End-to-end UI automation tests for PBR web experiences using Playwright + TypeScript, focused on validating real user behavior and critical flows.
playwright-ts-pbr/
├── tests/
│ ├── features/ # High-level BDD-style descriptions of expected behavior
│ ├── helpers/ # Shared utilities used across tests (i.e. navigation, assertions, helpers)
│ └── specs/ # Page-based Playwright test files
├── playwright.config.ts
└── package.json
Notes
- Tests are organized by page, not by component abstractions.
- Feature files describe what should happen.
- Specs define how that behavior is validated.
- Language: TypeScript
- Framework: Playwright
- BDD-style feature files — High-level descriptions of expected behavior
- Helper utilities — Shared, reusable test logic where appropriate
This project intentionally does not use a traditional Page Object Model (POM).

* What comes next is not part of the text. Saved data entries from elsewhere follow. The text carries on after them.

/-- RANK_FILL_DONE: the dropped ranks of a controller are filled, lines whose write failed being left in stored-poison form, and it runs
(R298, R308). -/
def execRankFillDone (n : Fin 16) (fails : List (BitVec 46)) (s : State) : Result :=
  doneOr s (
    if s.power.memWait ∧ (s.mc n).filling ∧ s.rootClock ∧ ¬ s.keys.isEmpty then
      memReady (unparkMc (fillFailed s (fun l => decide (chanOf s l = n.val) && !(s.map.map (fun m => rankKept s m l)).getD true) fails) n)
    else s)

end Sys2Proof.Machine
end

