-- ==== Sys2Proof/Machine/Startup.lean ====
section
/-! DEFINITION. Start-up (R355): rails, images, chaining, the channels and their map, the memory fill, keys, the ownership table and the
release of core 0. -/

namespace Sys2Proof.Machine

/-! ## Failure and rails -/

/-- Start-up stops with a failure code (R355, R319). -/
def bootFail (s : State) (code : Nat) : State :=
  let s := s.setReg .wkBootstat 0 0 0 (BitVec.ofNat 64 (15 + code * 256))
  s.fatal 0x44 (meshPowered s) 9 0 0 (BitVec.ofNat 64 code)

/-- A rail that answers and reports VOUT_OK. -/
def railStart (s : State) (r : Nat) : State := railUp (railFrames s r 5) r (railCode r)

/-- A rail that fails: at a frame not acknowledged, or without VOUT_OK in the 2 ms after ENABLE. -/
def railStop (s : State) (f : RailFail) : State :=
  let r := f.rail.val
  match f.frame with
  | some (k, fails) => (sendFrame (railFrames s r k.val) r (railCmd k.val) fails).1
  | none =>
    let s := railFrames s r 5
    s.setVr r { s.vr r with stuck := true }

/-- The frame named does fail. -/
def railFails (f : RailFail) : Bool :=
  match f.frame with
  | some (_, fails) => (frameFate fails).isSome
  | none => true

/-- The rails in the order of R22, up to one that fails. -/
def startRails (fail : Option RailFail) : List Nat → State → State × Bool
  | [], s => (s, true)
  | r :: rest, s =>
    match fail.filter (fun f => f.rail.val == r && railFails f) with
    | some f => (railStop s f, false)
    | none => startRails fail rest (railStart s r)

/-! ## Chaining and cause (R366, R368, R482) -/

/-- The cause recorded of those that arose. -/
def firstCause (l : List Nat) : Nat := ([1, 2, 4, 3, 6, 5].find? (fun k => l.contains k)).getD 2

/-- BOOTSEQ of the boot that starts. -/
def nextSeq (s : State) : Nat :=
  let area := ((chainNow s.wicket).map (·.1.startSeq)).getD 0
  max s.wicket.startSeq area + 1

/-- The chain fields. -/
def chainFields (s : State) (r : BootRecord) : BootRecord :=
  let r := { r with bootSeq := nextSeq s }
  match s.wicket.record, chainNow s.wicket with
  | some p, _ => { r with prevSeq := p.bootSeq, prevDigest := p.digest, prevSealed := p.isSealed, chainSrc := 0 }
  | none, some (c, _) => { r with prevSeq := c.sealSeq, prevDigest := c.sealDigest, prevSealed := true, chainSrc := 1 }
  | none, none => { r with prevSeq := 0, prevDigest := 0, prevSealed := false, chainSrc := 2 }

/-- The chain area takes the new STARTSEQ. -/
def startChain (s : State) (seq : Nat) : State :=
  let c := (chainNow s.wicket).map (·.1)
  s.onWicket (fun w => { writeChain w seq ((c.map (·.sealSeq)).getD 0) ((c.map (·.sealDigest)).getD 0) with startSeq := seq })

/-! ## Channels (R268 to R273, R300, R362) -/

def slotAt (b : BootIn) (n : Nat) : Option Dimm := nthD none b.slots n

/-- A module of Table 1 of 09 that answers: stacked only where x4, and at most 256 GiB (R267, R270). -/
def dimmPasses (d : Dimm) : Bool :=
  d.supported && decide (d.h.toNat < 3) && (if d.x8 then d.h == 0 else decide (b2n d.d32 + b2n d.r2 + d.h.toNat ≤ 3))

/-- The reference (R268). -/
def reference (b : BootIn) : Option Dimm := (List.range 16).findSome? (fun n => (slotAt b n).filter dimmPasses)

def dimmSame (a d : Dimm) : Bool := a.x8 == d.x8 && a.d32 == d.d32 && a.r2 == d.r2 && a.h == d.h

/-- A channel holds a supported DIMM that matches the reference. -/
def channelOk (b : BootIn) (n : Nat) : Bool :=
  match slotAt b n, reference b with
  | some d, some r => dimmPasses d && dimmSame d r
  | _, _ => false

def dimmWord (d : Dimm) (present : Bool) : W64 :=
  BitVec.ofNat 64 (b2n d.x8 + 2 * b2n d.d32 + 4 * b2n d.r2 + 8 * d.h.toNat + 32 * b2n present)

def serialAt (b : BootIn) (n : Nat) : W32 := ((slotAt b n).map (·.serial)).getD 0

/-- The memory-health record at start-up (R362): entries of replaced modules leave; failures and marks are added. -/
def healthAtStart (s : State) (b : BootIn) : List HealthEntry :=
  let kept := (healthList s.wicket).filter (fun e =>
    !(1 ≤ e.typ.toNat && e.typ.toNat ≤ 3 && (slotAt b e.ch.toNat).any (fun d => d.serial != e.serial)))
  let kept := (List.range 16).foldl (fun l n =>
    let v := s.reg .mcHealth n 0 0
    if fld v 0 2 = 0 then l else addEntry l ⟨1, byte n, byte (fld v 0 2), byte (fld v 8 5), serialAt b n, 0⟩) kept
  (List.range 16).foldl (fun l n => (List.range 2).foldl (fun l sub =>
    let v := s.reg .mcBaddev n sub 0
    (List.range 8).foldl (fun l k =>
      if bitAt v (5 * k + 4) then addEntry l ⟨2, byte n, byte sub, byte k, serialAt b n, BitVec.ofNat 64 (fld v (5 * k) 4)⟩ else l) l) l) kept

/-- A channel's failure is logged, and recorded in HEALTH and in the memory-health record (R300). Where no strobe lane has failed, `lane` is
0 (DESIGN CHOICE, log 119). -/
def channelFails (s : State) (b : BootIn) (n lane : Nat) : State :=
  let v := s.reg .mcHealth n 0 0
  let s := s.onWicket (fun w => writeHealth w (addEntry (healthList w) ⟨1, byte n, 1, byte lane, serialAt b n, 0⟩))
  (s.setReg .mcHealth n 0 0 (setFld (setBit v 0 true) 8 5 lane)).logErr .deferred 5 n 0x23 0 4095 1

/-- Discovery (step 1 of R272): the health record, HEALTH, DIMMCFG of each channel. -/
def discover (s : State) (b : BootIn) : State :=
  let s := s.onWicket (fun w => writeHealth w (healthAtStart s b))
  (List.range 16).foldl (fun s n =>
    let s := s.setReg .mcHealth n 0 0 0
    match slotAt b n with
    | none => s
    | some d => if channelOk b n then s.setReg .mcDimmcfg n 0 0 (dimmWord d true) else channelFails s b n 0) s

/-- The candidate set (R269). -/
def candidate (s : State) (b : BootIn) : Option Nat :=
  let failed (n : Nat) : Bool := (healthList s.wicket).any (fun e => e.typ == 1 && e.ch == byte n)
  (List.range 7).find? (fun k => (List.range 16).all (fun n => !inSet k n || (channelOk b n && !failed n)))

/-- The passing window of a sweep: LEFT and WIDTH of the longest run of passing steps, the lower of equal ones (R273). -/
def passWindow (steps : BitVec 128) : Nat × Nat :=
  let r := (List.range 129).foldl (fun (acc : (Nat × Nat) × (Nat × Nat)) i =>
    let (best, run) := acc
    if i < 128 ∧ bitAt steps i then (best, (if run.2 = 0 then i else run.1, run.2 + 1))
    else (if best.2 < run.2 then run else best, (0, 0))) ((0, 0), (0, 0))
  r.1

/-- Strobe lanes trained, with read and write windows (R273). -/
def lanesOf (d : Dimm) : List (Nat × ((Nat × Nat) × (Nat × Nat))) :=
  ((List.range 20).filter (fun j => !d.x8 || j % 2 == 0)).map (fun j =>
    (j, let p := nthD (0, 0) d.lanes j; (passWindow p.1, passWindow p.2)))

/-- EYE of a lane. -/
def eyeWord (w : (Nat × Nat) × (Nat × Nat)) : W64 :=
  let ((rl, rw), (wl, ww)) := w
  BitVec.ofNat 64 (rl + rw * 2 ^ 8 + wl * 2 ^ 16 + ww * 2 ^ 24 + (rl + (rw - 1) / 2) * 2 ^ 32 + (wl + (ww - 1) / 2) * 2 ^ 40)

/-- Training of one channel (steps 2 and 3 of R272). -/
def trainChannel (b : BootIn) (s : State) (n : Nat) : State :=
  match slotAt b n with
  | none => s
  | some d =>
    let s := s.setMc n { s.mc n with resetN := true, rfm := d.rfm.getD 0 }
    if ¬ d.caOk then channelFails s b n 0
    else
      let s := (lanesOf d).foldl (fun s p => s.setReg .mcEye n p.1 0 (eyeWord p.2)) s
      match (lanesOf d).find? (fun p => p.2.1.2 < 16 || p.2.2.2 < 16) with
      | some p => channelFails s b n p.1
      | none => s.setMc n { s.mc n with trained := true }

/-! ## The map (R276 to R279, R488) -/

/-- What the firmware chooses its map for (R488): itself, the set and the module description. -/
def mapKey (s : State) (b : BootIn) (set : Nat) : BitVec 256 × Nat × W64 :=
  (s.wicket.firmware, set, ((reference b).map (fun d => dimmWord d true)).getD 0)

/-- The map of the firmware: the one it has written before for the same set and modules, else the choice that STARTUP names (R488; DESIGN CHOICE, log 43). -/
def bootMap (s : State) (b : BootIn) (set : Nat) : MapChoice :=
  ((s.wicket.maps.find? (fun p => decide (p.1 = mapKey s b set))).map (·.2)).getD b.map

/-- The map registers that firmware writes. -/
def writeMap (s : State) (b : BootIn) (set : Nat) : State :=
  let m := bootMap s b set
  let s := s.onWicket (fun w => { w with maps := (mapKey s b set, m) :: w.maps.filter (fun p => decide (p.1 ≠ mapKey s b set)) })
  let s := match reference b with
    | some d => if inSet set 0 then s else s.setReg .mcDimmcfg 0 0 0 (dimmWord d false)
    | none => s
  let s := s.setReg .mcMapcfg 0 0 0 (BitVec.ofNat 64 (m.n.toNat + m.chbits.toNat * 2 ^ 6 + m.rkbits.toNat * 2 ^ 9 + set * 2 ^ 12))
  let s := (List.range 13).foldl (fun s k => s.setReg .mcMap 0 k 0 ((nthD 0 m.masks k).setWidth 64)) s
  s.setReg .mcCrmask 0 0 0 (m.crmask.setWidth 64)

/-- The map written meets R488. -/
def mapChosen (s : State) : Bool :=
  let n := mapF s 0 6
  let ch := mapF s 6 3
  let spread := firstDependent ((List.range ch).map (fun k => (k, mapMask s k % 2 ^ ch))) []
  mcError s 0 == 0 && spread == 0xF && (List.range (mapF s 9 2)).all (fun k => mapMask s (10 + k) == 2 ^ (n - 1 - k))

/-- RUN in MC[0], then in every other controller of the set; then window 0 (step 4 of R272). -/
def runMemory (s : State) (set : Nat) : State :=
  let s := (List.finRange 16).foldl (fun (s : State) (n : Fin 16) => if n.val = 0 ∨ inSet set n then mcRun s n n.isLt else s) s
  let s := s.setReg .meshWin 132 0 0 (BitVec.ofNat 64 (1 + 2 ^ (mapF s 0 6 + 6 - 30) * 2))
  s.setRegF .meshWinstat 132 0 0 0 1 0

/-- Marks of type 2, of any channel, and remaps of type 3, as writes of Wicket make them (R296, R308, R316, R362); one already in force
stays. -/
def applyHealth (s : State) (set : Nat) (e : HealthEntry) : State :=
  let n := e.ch.toNat
  if 16 ≤ n then s
  else if e.typ = 2 ∧ e.a.toNat < 2 ∧ e.b.toNat < 8 then
    let v := s.reg .mcBaddev n e.a.toNat 0
    let top := if bitAt (s.reg .mcDimmcfg n 0 0) 0 then 4 else 9
    let v := if e.value.toNat ≤ top then setFld v (5 * e.b.toNat) 4 e.value.toNat else v
    s.setReg .mcBaddev n e.a.toNat 0 (setBit v (5 * e.b.toNat + 4) true)
  else if e.typ = 3 ∧ inSet set n then
    let used (k : Nat) : Bool := bitAt (s.reg .mcRemap n k 0) 0
    if (List.range 16).any (fun k => used k && s.regF .mcRemap n k 0 1 36 == fld e.value 0 36) then s
    else
      match (List.range 16).find? (fun k => !used k) with
      | some k =>
        let w : W64 := BitVec.ofNat 64 (1 + fld e.value 0 36 * 2 + fld e.value 36 18 * 2 ^ 37)
        s.setReg .mcRemap n k 0 (if mcRemapRefused s n k w then setBit (s.reg .mcRemap n k 0) 57 true else w)
      | none => s
  else s

/-- An address of CXL memory, which is not filled. -/
def isCxl (a : Nat) : Bool := decide (regionOf a = .cxl)

/-- The memory fill (R308): every byte zero, and stored poison where the write failed. -/
def fillMemory (s : State) (b : BootIn) : State :=
  fillFailed { s with mem := s.mem.filter (fun p => isCxl (64 * (p.1 / 64))), notes := s.notes.filter (fun p => isCxl (64 * p.1)) }
    (fun _ => true) b.fillFails

/-! ## Ownership table and handoff (R326, R356, R357) -/

/-- The entry of a page of DRAM or the vault (R326). -/
def firstEntry (parts : List (Nat × Nat)) (spare dram : Nat) (mon : Extent) (retired : List Nat) (pa : Nat) : W16 :=
  if parts.any (fun p => p.1 ≤ pa && pa < p.1 + partBytes p.2) then 0xA001
  else if spare ≤ pa ∧ pa < dram then 0xD001
  else if (mon.1 ≤ pa ∧ pa < mon.2) ∨ pa = handoffPage then 0x2001
  else if retired.contains (pa / 4096) then 0xD000
  else 0x1000

/-- One part of the table in memory, encrypted for owner 1 where it lies in DRAM. -/
def writePart (s : State) (base entries : Nat) (entry : Nat → W16) : State :=
  let m := (List.range entries).foldl (fun m i => writeBytes m (base + 2 * i) (leBytes 2 (entry i).toNat)) s.mem
  let s := { s with mem := m }
  if regionOf base = .dram then
    (List.range (partBytes entries / 64)).foldl (fun s i =>
      s.setNote (base / 64 + i) { s.note (base / 64 + i) with key := keyOf s 1 }) s
  else s

/-- The table with LOCK, and the handoff block. -/
def writeTable (s : State) (m : PubMap) (r : BootRecord) (mon fw : Image) : State :=
  let dram := 2 ^ (m.n + 6)
  let spare := 64 * spareBase m
  let config := s.wicket.config
  let parts := tableParts dram spare config
  let retired := ((healthList s.wicket).filter (fun e => e.typ == 4)).map (fun e => fld e.value 0 40)
  let entry := firstEntry parts spare dram (imgExtent mon) retired
  let at_ (k : Nat) : Nat × Nat := nthD (0, 0) parts k
  let s := writePart s (at_ 0).1 (at_ 0).2 (fun i => entry (4096 * i))
  let s := writePart s (at_ 1).1 (at_ 1).2 (fun _ => 0)
  let s := writePart s (at_ 2).1 (at_ 2).2 (fun i => entry (vaultBase + 4096 * i))
  let s := (List.range 3).foldl (fun s k =>
    (s.setReg .ownTbase 0 k 0 (BitVec.ofNat 64 (at_ k).1)).setReg .ownTpages 0 k 0 (BitVec.ofNat 64 (at_ k).2)) s
  let block := leBytes 4 0x444E4148 ++ leBytes 4 1 ++ leBytes 8 (imgLoad fw) ++ leBytes 8 (imgEntry fw) ++ leBytes 8 (imgLen fw)
    ++ leBytes 8 dram ++ leBytes 8 spare ++ parts.flatMap (fun p => leBytes 8 p.1) ++ parts.flatMap (fun p => leBytes 8 p.2)
    ++ leBytes 8 config.toNat ++ leBytes 16 r.bootId.toNat ++ leBytes 8 r.bootSeq
  { s.setReg .ownTlock 0 0 0 1 with mem := writeBytes s.mem handoffPage (block ++ copies (4096 - block.length) 0) }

While POM is a powerful and widely adopted pattern, it can introduce unnecessary abstraction and file sprawl in smaller test suites. In this project:
- Most selectors and interactions are used by a single test
- Extracting page objects would add indirection without reuse
- Inline locators make tests easier to read and reason about
This decision was made to:
- Avoid over-engineering
- Keep tests close to the user’s behavior
- Optimize for clarity and learning over abstraction
Note: This is not an anti-POM stance. Page Objects are a preferred pattern and would be introduced if the project grows in size or reuse demands it.
- Tests assert observable user behavior, not implementation details
- Filters and tabs are validated through data changes, not just clicks
- Stable, semantic locators are preferred over brittle selectors
- Tests focus on high-value user paths (standings, filters, navigation)
npm install
npx playwright test
This project is intentionally lightweight and iterative. Architecture choices are made to match current complexity, with room to evolve as requirements grow.